I decided to cover the sub sections one by one..
First lets go with test...
One major ingredient of CAD is Testing and design for Test.
The thumb rule in chip design is "you can't market it until you test it".
Testability has become an essential part of today's chips. Once fabricated each chip sits on a tester where functional as well as ATPG patterns are run on it to catch fabrication issues. It also undergoes the process of burn-in to accelerate any more failures which can happen in the field. Only working chips come out into the market.
Some chips might be lost and hence we have yield defined. ((working chips/total chips manufactured) * 100).
The defects in silicon are targetted after we define them at a higher level of abstraction called faults (fault modeling is a major area of research). Most defects in silicon can be modelled using these fault models. This higher level of abstraction simplifies the process of DFT.

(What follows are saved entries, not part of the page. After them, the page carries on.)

theorem decodeTree_encode (hi : i.wellFormed = true) : decodeTree (encode i) = some i := by
  cases i
  case op00E0 | op00EE => rfl
  case op1NNN nnn | op2NNN nnn | opANNN nnn | opBNNN nnn => simp [encode, decodeTree]
  case op3XNN x nn | op4XNN x nn | op6XNN x nn | op7XNN x nn | opCXNN x nn => simp [encode, decodeTree]
  case op5XY0 x y => simp [encode, decodeTree, decodeFamily5]
  case op8XY0 x y | op8XY1 x y | op8XY2 x y | op8XY3 x y | op8XY4 x y | op8XY5 x y | op8XY6 x y | op8XY7 x y
      | op8XYE x y => simp [encode, decodeTree, decodeFamily8]
  case op9XY0 x y => simp [encode, decodeTree, decodeFamily9]
  case opDXYN x y n =>
    have hn : n < 16 := of_decide_eq_true hi
    simp [encode, decodeTree, hn]
  case opEX9E x | opEXA1 x => simp [encode, decodeTree, decodeFamilyE, formXF_toNat_mod]
  case opFX07 x | opFX0A x | opFX15 x | opFX18 x | opFX1E x | opFX29 x | opFX33 x | opFX55 x | opFX65 x =>
    simp [encode, decodeTree, decodeFamilyF, formXF_toNat_mod]

theorem decodeWord_encode (hi : i.wellFormed = true) : decodeWord (encode i) = .ok i :=
  decodeWord_eq_ok.2 (decodeTree_encode hi)

/-- A number decodes to the instruction whose encoding has that value. -/
theorem decodes_of_encode_toNat {n : Nat} (hi : i.wellFormed = true) (hn : (encode i).toNat = n) :
    Machine.Decodes n i := by
  rw [Machine.Decodes, ← hn, BitVec.ofNat_toNat, BitVec.setWidth_eq]
  exact decodeWord_encode hi

end

end Sys2Proof

/-! ## 40_control_transfer: the exact next state of each instruction -/

namespace Sys2Proof.Machine

section
variable {s t : State} {rest : List Word} {w : Word}

theorem addrOperand_eq_ofNat (nnn : Addr12) : addrOperand nnn = BitVec.ofNat 16 nnn.toNat :=
  (BitVec.ofNat_toNat 16 nnn).symm

theorem addrOperand_toNat (nnn : Addr12) : (addrOperand nnn).toNat = nnn.toNat :=
  BitVec.toNat_setWidth_of_le (by decide)

/-! ### Return and call (R70, R72, R80) -/

theorem exec_return_of_empty (h : s.stack = []) :
    exec .op00EE s = .next (s.faulted .stackUnderflow 0x00EE 0) := by
  change exec00EE s = _
  unfold exec00EE
  rcases pop_cases (s := s.beginExecute) with ⟨-, hpop⟩ | ⟨r, a, hstack, -⟩
  · rw [hpop]
    exact raise_eq
  · rw [beginExecute_stack, h] at hstack
    simp at hstack

theorem exec_return_of_concat (h : s.stack = rest ++ [w]) :
    exec .op00EE s = .next { s with pc := w, stack := rest, redraw := some false } := by
  change exec00EE s = _
  unfold exec00EE
  rcases pop_cases (s := s.beginExecute) with ⟨hstack, -⟩ | ⟨r, a, hstack, hpop⟩
  · rw [beginExecute_stack, h] at hstack
    simp at hstack
  · rw [beginExecute_stack, h] at hstack
    obtain ⟨rfl, ha⟩ := List.append_inj' hstack rfl
    obtain rfl : w = a := List.singleton_inj.1 ha
    rw [hpop]
    rfl

theorem exec_call_of_full (nnn : Addr12) (h : s.stackDepth = .bounded s.stack.length) :
    exec (.op2NNN nnn) s = .next (s.faulted .stackOverflow (encode (.op2NNN nnn)) 0) := by
  change exec2NNN nnn s = _
  unfold exec2NNN
  rcases push_cases (s := s.beginExecute) (a := s.beginExecute.pc) with ⟨-, hpush⟩ | ⟨hroom, -⟩
  · rw [hpush]
    exact raise_eq
  · exact absurd h hroom

theorem exec_call_of_room (nnn : Addr12) (h : s.stackDepth ≠ .bounded s.stack.length) :
    exec (.op2NNN nnn) s = .next
      { s with pc := BitVec.ofNat 16 nnn.toNat, stack := s.stack ++ [s.pc + 2], redraw := some false } := by
  change exec2NNN nnn s = _
  unfold exec2NNN
  rcases push_cases (s := s.beginExecute) (a := s.beginExecute.pc) with ⟨hfull, -⟩ | ⟨-, hpush⟩
  · exact absurd hfull h
  · rw [hpush, addrOperand_eq_ofNat]
    rfl

/-- A call that gives an output has completed, so its return address is the tail of the stack. -/
theorem stack_of_completed_call {nnn : Addr12} (h : exec (.op2NNN nnn) s = .next t) (hr : t.redraw = some false) :
    t.stack = s.stack ++ [s.pc + 2] := by
  by_cases hd : s.stackDepth = .bounded s.stack.length
  · cases (exec_call_of_full nnn hd).symm.trans h
    cases hr
  · cases (exec_call_of_room nnn hd).symm.trans h
    rfl

/-! ### Jumps (R71, R77) -/

theorem exec_jump (nnn : Addr12) :
    exec (.op1NNN nnn) s = .next { s with pc := addrOperand nnn, redraw := some false } := rfl

theorem exec_jumpOffset (nnn : Addr12) :
    exec (.opBNNN nnn) s = .next { s with pc := s.jumpTarget nnn, redraw := some false } := rfl

/-- The greatest sum, 0xFFF + 0xFF, is below 2^16. -/
theorem addr_add_byte_le (nnn : Addr12) (b : Byte) : nnn.toNat + b.toNat ≤ 0x10FE := by
  have := nnn.isLt
  have := b.isLt
  omega

/-- The sum of BNNN never wraps (R77). -/
theorem jumpTarget_toNat (nnn : Addr12) :
    (s.jumpTarget nnn).toNat = nnn.toNat + (if s.q.getLsbD 2 then s.readV (addrX nnn) else s.readV 0).toNat :=
  (BitVec.toNat_ofNat _ 16).trans (Nat.mod_eq_of_lt ((addr_add_byte_le nnn _).trans_lt (by decide)))

theorem addrX_val (nnn : Addr12) : (addrX nnn).val = nnn.toNat / 0x100 :=
  Nat.mod_eq_of_lt (Nat.div_lt_of_lt_mul nnn.isLt)

/-! ### Skips (R73 to R76, R78) -/

/-- A skip leaves `pc` two bytes further than the two of the instruction itself, and changes nothing else. -/
theorem beginExecute_skipIf (c : Bool) :
    s.beginExecute.skipIf c = { s with pc := if c then s.pc + 4 else s.pc + 2, redraw := some false } := by
  cases c with
  | false => rfl
  | true => exact congrArg (fun p => { s with pc := p, redraw := some false }) (pc_skip s.pc)

/-- Skip when the two bytes are equal: 3XNN and 5XY0. -/
theorem beginExecute_skipIf_beq (a b : Byte) :
    s.beginExecute.skipIf (a == b) =
      { s with pc := if a = b then s.pc + 4 else s.pc + 2, redraw := some false } := by
  simp only [beginExecute_skipIf, beq_iff_eq]

/-- Skip when the two bytes differ: 4XNN and 9XY0. -/
theorem beginExecute_skipIf_bne (a b : Byte) :
    s.beginExecute.skipIf (a != b) =
      { s with pc := if a = b then s.pc + 2 else s.pc + 4, redraw := some false } := by
  simp only [beginExecute_skipIf, bne_iff_ne, ne_eq, ite_not]

end

/-- Settles O11: the stack is empty or has a tail, and `pop` says which. -/
theorem returnPopsTheTail : Obligations.ReturnPopsTheTail :=
  ⟨decodes_of_encode_toNat (i := .op00EE) rfl rfl, fun _ h => exec_return_of_empty h,
    fun _ _ _ h => exec_return_of_concat h⟩

/-- Settles O12: both targets are exact, since neither the address nor the sum reaches 2^16. -/
theorem jumpsReachTheirTargets : Obligations.JumpsReachTheirTargets := by
  intro s nnn
  refine ⟨decodes_of_encode_toNat rfl (formA_toNat (by decide) nnn),
    decodes_of_encode_toNat rfl (formA_toNat (by decide) nnn), ⟨_, exec_jump nnn, rfl, addrOperand_toNat nnn⟩,
    _, exec_jumpOffset nnn, rfl, jumpTarget_toNat nnn, ?_, addrX_val nnn⟩
  exact (jumpTarget_toNat nnn).trans_le (addr_add_byte_le nnn _)

/-- Settles O13: `push` fails exactly on a full stack. -/
theorem callPushesTheReturnAddress : Obligations.CallPushesTheReturnAddress := by
  intro s nnn
  refine ⟨decodes_of_encode_toNat rfl (formA_toNat (by decide) nnn), exec_call_of_full nnn,
    exec_call_of_room nnn, ?_⟩
  intro hpc
  bv_omega

/-- Settles O16: the return pops what the completed call pushed. -/
theorem returnResumesAfterTheCall : Obligations.ReturnResumesAfterTheCall :=
  fun _ _ _ _ hcall hr hstack => exec_return_of_concat (hstack.trans (stack_of_completed_call hcall hr))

Here we go with the most popular fault models...
stuck at 0 (single/multiple), stuck at 1, coupling faults, bridging faults, delay faults.
Testability is most commonly accomplished in most ASIC's by full-scan or partial-scan. Although it is an overhead in terms of area (Muxed flip flops or LSSD), full scan breaks down a sequential test problem into a combinational one and thereby reduces complexity of test.

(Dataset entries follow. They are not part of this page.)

-- ==== Sys2Proof/Machine/Words.lean ====
section
/-! DEFINITION. The controller words (30_encoding R71 to R80) and the init nibbles (R81), each run on its own: the sequencer emits
it in an open session as a request would, and no driver register changes (notes/assumptions/3.md, 4.md). -/

namespace Sys2Proof.Machine

/-- A command word emitted: send_command of its payload. -/
def emitCommand (p : Byte) (s : State) : Host.Outcome State Fault Refusal :=
  request true (emitOnly fun cfg io => sendCommand cfg p io) s

/-- A command word that needs T_CLEAR after its settle (R285). -/
def emitLongCommand (p : Byte) (s : State) : Host.Outcome State Fault Refusal :=
  request true (emitOnly fun cfg io => sendLongCommand cfg p io) s

/-- CLEARDISPLAY (R72). -/
def execClearDisplay (s : State) : Host.Outcome State Fault Refusal := emitLongCommand clearDisplayPayload s

/-- RETURNHOME (R73); the ignored bit is sent as it stands in the word. -/
def execReturnHome (x : BitVec 1) (s : State) : Host.Outcome State Fault Refusal := emitLongCommand (returnHomeWord x) s

/-- ENTRYMODESET (R74). -/
def execEntryModeSet (id sh : BitVec 1) (s : State) : Host.Outcome State Fault Refusal :=
  emitCommand (entryModeWord id sh) s

/-- DISPLAYCONTROL (R75). -/
def execDisplayControl (d c b : BitVec 1) (s : State) : Host.Outcome State Fault Refusal :=
  emitCommand (displayControlWord d c b) s

/-- CURSORSHIFT (R76). No request emits it. -/
def execCursorShift (sc rl : BitVec 1) (x : BitVec 2) (s : State) : Host.Outcome State Fault Refusal :=
  emitCommand (cursorShiftWord sc rl x) s

/-- FUNCTIONSET (R77). -/
def execFunctionSet (dl n f : BitVec 1) (x : BitVec 2) (s : State) : Host.Outcome State Fault Refusal :=
  emitCommand (functionSetWord dl n f x) s

/-- SETCGRAMADDR (R78). -/
def execSetCgramAddr (slot row : BitVec 3) (s : State) : Host.Outcome State Fault Refusal :=
  emitCommand (cgramWord slot row) s

/-- SETDDRAMADDR (R79). -/
def execSetDdramAddr (addr : BitVec 7) (s : State) : Host.Outcome State Fault Refusal := emitCommand (ddramWord addr) s

/-- DATA (R80): send_data of the payload. -/
def execData (b : Byte) (s : State) : Host.Outcome State Fault Refusal :=
  request true (emitOnly fun cfg io => sendData cfg b io) s

/-- INIT_NIBBLE_8BIT (R81, R82): one beat of 0x03. -/
def execInitNibble8Bit (s : State) : Host.Outcome State Fault Refusal :=
  request true (emitOnly fun cfg io => beat cfg force8BitNibble io) s

/-- INIT_NIBBLE_4BIT (R81, R82): one beat of 0x02. -/
def execInitNibble4Bit (s : State) : Host.Outcome State Fault Refusal :=
  request true (emitOnly fun cfg io => beat cfg switch4BitNibble io) s

end Sys2Proof.Machine
end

Partial scan still requires an atpg (automatic test pattern generation) tool to generate both sequential and combinational test patterns, but is less of an overhead on area.
These scan flops are connected in the form of a serial shift register configuration. The test vectors are scanned in serially (during shift mode) and then applied to logic during capture mode to catch defects. Then the responses are serially scanned out and compared to golden responses.
The test pattern is a vector which distinguishes between a good and a faulty circuit.
So any pattern which can find all satisfying assignments of the f(good) xor f(faulty) = 1 is a test pattern. All atpg tools work on solving this problem.
There are various algorithms for generating test vectors. The most fundamental one's are D-algorithm(Roth), PODEM(Path oriented decision making) and FAN (Fujiwara). Then show up the most recent SAT (Satisfiability based techniques- Larabee).
the test vectors can be driven from a tester or by using BIST (built in self test logic). Each has it's advantages and disadvantages. BIST can be sometimes an overhead if we also make it drive deterministic test patterns (as they need to be stored in memory, in case test is happening at speed). Random BIST is a small overhead on area but usually might not give the desired coverage.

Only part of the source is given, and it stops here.